== EXERCISE ==
Would you filter the listing below so that only lines with the word "queue" remain?
▬▬▬
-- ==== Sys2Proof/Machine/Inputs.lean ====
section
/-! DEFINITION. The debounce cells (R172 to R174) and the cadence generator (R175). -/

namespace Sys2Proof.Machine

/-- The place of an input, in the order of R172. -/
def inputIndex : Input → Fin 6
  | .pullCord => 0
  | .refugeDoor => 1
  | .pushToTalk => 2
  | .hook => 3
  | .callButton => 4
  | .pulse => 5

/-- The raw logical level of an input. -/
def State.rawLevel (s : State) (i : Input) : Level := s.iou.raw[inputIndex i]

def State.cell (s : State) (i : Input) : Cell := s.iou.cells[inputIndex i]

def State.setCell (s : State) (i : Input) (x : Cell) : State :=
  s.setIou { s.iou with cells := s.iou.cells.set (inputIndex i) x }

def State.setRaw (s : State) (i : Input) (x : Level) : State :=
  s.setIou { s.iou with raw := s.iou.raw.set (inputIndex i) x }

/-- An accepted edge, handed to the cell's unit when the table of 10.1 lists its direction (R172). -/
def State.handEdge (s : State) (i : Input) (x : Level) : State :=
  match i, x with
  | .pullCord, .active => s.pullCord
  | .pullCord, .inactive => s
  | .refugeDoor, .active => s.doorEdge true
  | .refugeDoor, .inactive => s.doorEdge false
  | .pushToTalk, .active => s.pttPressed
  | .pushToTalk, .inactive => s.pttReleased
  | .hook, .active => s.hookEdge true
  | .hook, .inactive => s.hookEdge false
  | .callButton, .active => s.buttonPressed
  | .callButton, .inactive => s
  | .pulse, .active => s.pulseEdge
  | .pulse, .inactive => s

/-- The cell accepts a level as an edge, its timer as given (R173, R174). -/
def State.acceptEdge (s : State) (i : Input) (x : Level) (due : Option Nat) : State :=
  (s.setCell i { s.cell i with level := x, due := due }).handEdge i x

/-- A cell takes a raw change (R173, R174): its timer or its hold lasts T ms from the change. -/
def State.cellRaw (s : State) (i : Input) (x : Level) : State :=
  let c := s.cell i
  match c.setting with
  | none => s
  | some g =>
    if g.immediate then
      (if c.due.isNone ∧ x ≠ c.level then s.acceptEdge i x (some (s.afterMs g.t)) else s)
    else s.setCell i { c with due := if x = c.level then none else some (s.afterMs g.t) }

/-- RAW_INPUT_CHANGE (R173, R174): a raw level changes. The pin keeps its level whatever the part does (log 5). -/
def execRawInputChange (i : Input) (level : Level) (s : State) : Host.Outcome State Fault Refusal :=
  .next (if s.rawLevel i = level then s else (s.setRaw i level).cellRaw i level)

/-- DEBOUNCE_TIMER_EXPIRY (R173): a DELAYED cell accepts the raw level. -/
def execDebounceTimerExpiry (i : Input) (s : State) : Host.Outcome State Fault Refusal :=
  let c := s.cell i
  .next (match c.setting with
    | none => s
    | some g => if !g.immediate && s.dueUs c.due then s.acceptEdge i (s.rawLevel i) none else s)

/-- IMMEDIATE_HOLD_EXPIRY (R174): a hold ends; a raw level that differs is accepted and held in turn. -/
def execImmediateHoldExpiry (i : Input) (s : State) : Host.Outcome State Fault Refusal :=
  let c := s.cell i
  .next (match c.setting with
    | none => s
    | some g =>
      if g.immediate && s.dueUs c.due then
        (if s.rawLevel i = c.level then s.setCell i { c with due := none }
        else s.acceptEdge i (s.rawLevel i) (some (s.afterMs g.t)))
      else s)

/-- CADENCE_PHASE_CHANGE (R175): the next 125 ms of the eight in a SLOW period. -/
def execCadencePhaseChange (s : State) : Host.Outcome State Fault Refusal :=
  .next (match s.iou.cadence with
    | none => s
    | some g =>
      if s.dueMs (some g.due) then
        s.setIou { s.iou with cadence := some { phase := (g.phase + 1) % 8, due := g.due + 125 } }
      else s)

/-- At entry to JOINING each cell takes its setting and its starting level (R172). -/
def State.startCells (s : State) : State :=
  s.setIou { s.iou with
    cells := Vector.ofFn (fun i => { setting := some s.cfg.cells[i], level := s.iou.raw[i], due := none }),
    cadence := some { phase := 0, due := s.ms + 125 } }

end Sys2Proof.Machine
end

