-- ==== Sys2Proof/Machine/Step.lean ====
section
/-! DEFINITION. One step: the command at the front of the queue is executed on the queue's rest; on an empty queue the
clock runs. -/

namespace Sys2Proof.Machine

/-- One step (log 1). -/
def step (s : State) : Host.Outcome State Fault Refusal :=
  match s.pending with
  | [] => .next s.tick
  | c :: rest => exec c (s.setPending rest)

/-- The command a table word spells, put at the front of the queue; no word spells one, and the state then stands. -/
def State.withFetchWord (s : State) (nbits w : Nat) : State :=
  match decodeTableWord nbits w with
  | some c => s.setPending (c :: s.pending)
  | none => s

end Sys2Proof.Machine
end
▬▬▬
== RESPONSE TO THE TASK ==
/-! DEFINITION. One step: the command at the front of the queue is executed on the queue's rest; on an empty queue the
/-- The command a table word spells, put at the front of the queue; no word spells one, and the state then stands. -/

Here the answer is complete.